What is required> Take from the records below each line that holds "Word".

::: Records supplied :::

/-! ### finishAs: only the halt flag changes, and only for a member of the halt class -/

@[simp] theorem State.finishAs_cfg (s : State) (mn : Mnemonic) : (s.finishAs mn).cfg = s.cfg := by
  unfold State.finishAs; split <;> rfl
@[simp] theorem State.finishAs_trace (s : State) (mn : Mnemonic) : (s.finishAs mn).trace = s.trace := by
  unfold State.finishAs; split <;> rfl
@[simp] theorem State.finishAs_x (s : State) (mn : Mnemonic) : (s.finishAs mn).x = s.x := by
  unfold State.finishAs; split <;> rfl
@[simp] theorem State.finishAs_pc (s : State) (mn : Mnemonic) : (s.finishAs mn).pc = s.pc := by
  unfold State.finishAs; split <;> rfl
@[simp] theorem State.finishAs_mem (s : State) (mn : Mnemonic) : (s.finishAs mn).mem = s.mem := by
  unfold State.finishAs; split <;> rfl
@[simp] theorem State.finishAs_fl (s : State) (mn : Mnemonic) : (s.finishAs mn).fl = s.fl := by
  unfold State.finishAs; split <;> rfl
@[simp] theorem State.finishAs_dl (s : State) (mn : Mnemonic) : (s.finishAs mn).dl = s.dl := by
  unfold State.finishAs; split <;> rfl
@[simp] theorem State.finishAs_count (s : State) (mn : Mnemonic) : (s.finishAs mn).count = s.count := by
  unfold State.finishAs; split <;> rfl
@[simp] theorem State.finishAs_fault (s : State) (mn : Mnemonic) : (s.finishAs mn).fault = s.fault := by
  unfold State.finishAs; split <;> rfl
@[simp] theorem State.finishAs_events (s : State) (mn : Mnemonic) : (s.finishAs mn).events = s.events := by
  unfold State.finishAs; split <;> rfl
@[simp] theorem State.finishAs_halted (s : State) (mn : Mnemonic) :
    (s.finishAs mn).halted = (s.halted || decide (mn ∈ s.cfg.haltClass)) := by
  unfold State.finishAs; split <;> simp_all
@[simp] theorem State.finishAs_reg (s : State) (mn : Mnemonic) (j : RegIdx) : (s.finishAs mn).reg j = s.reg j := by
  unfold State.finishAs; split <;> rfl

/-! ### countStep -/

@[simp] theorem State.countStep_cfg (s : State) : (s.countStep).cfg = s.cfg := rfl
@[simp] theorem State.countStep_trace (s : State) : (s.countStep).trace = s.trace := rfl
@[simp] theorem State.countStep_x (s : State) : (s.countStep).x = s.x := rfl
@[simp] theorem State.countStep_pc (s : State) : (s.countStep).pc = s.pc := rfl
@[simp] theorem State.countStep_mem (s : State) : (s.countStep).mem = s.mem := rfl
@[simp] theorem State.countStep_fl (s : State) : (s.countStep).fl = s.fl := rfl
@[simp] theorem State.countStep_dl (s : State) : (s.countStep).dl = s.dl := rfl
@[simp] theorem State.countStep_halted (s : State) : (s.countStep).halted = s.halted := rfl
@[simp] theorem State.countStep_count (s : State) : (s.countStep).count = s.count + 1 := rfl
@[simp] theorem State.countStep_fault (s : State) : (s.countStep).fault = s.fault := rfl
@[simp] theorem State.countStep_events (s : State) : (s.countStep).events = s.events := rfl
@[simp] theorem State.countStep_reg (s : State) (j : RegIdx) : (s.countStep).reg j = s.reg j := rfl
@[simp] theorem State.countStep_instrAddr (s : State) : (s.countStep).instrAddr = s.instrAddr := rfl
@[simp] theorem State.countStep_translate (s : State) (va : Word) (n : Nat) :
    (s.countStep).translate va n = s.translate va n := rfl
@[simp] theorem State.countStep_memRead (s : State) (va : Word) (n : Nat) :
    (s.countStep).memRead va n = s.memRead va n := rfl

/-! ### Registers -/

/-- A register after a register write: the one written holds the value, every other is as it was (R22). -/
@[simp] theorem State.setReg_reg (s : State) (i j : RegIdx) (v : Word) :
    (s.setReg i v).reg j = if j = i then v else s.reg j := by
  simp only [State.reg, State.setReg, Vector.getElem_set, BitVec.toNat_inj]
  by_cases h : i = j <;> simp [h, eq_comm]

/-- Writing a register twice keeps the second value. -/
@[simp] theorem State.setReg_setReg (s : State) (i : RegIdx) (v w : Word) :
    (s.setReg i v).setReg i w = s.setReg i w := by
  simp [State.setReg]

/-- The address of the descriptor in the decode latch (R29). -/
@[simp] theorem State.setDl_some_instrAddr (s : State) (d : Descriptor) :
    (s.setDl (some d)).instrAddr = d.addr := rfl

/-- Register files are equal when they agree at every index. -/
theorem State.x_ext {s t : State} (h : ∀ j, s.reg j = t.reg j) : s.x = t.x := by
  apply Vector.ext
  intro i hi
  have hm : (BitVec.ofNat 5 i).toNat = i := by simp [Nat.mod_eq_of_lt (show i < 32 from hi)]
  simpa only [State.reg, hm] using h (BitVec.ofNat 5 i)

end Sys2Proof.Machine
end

:::

Answer section>
@[simp] theorem State.countStep_translate (s : State) (va : Word) (n : Nat) :
@[simp] theorem State.countStep_memRead (s : State) (va : Word) (n : Nat) :
@[simp] theorem State.setReg_reg (s : State) (i j : RegIdx) (v : Word) :
@[simp] theorem State.setReg_setReg (s : State) (i : RegIdx) (v w : Word) :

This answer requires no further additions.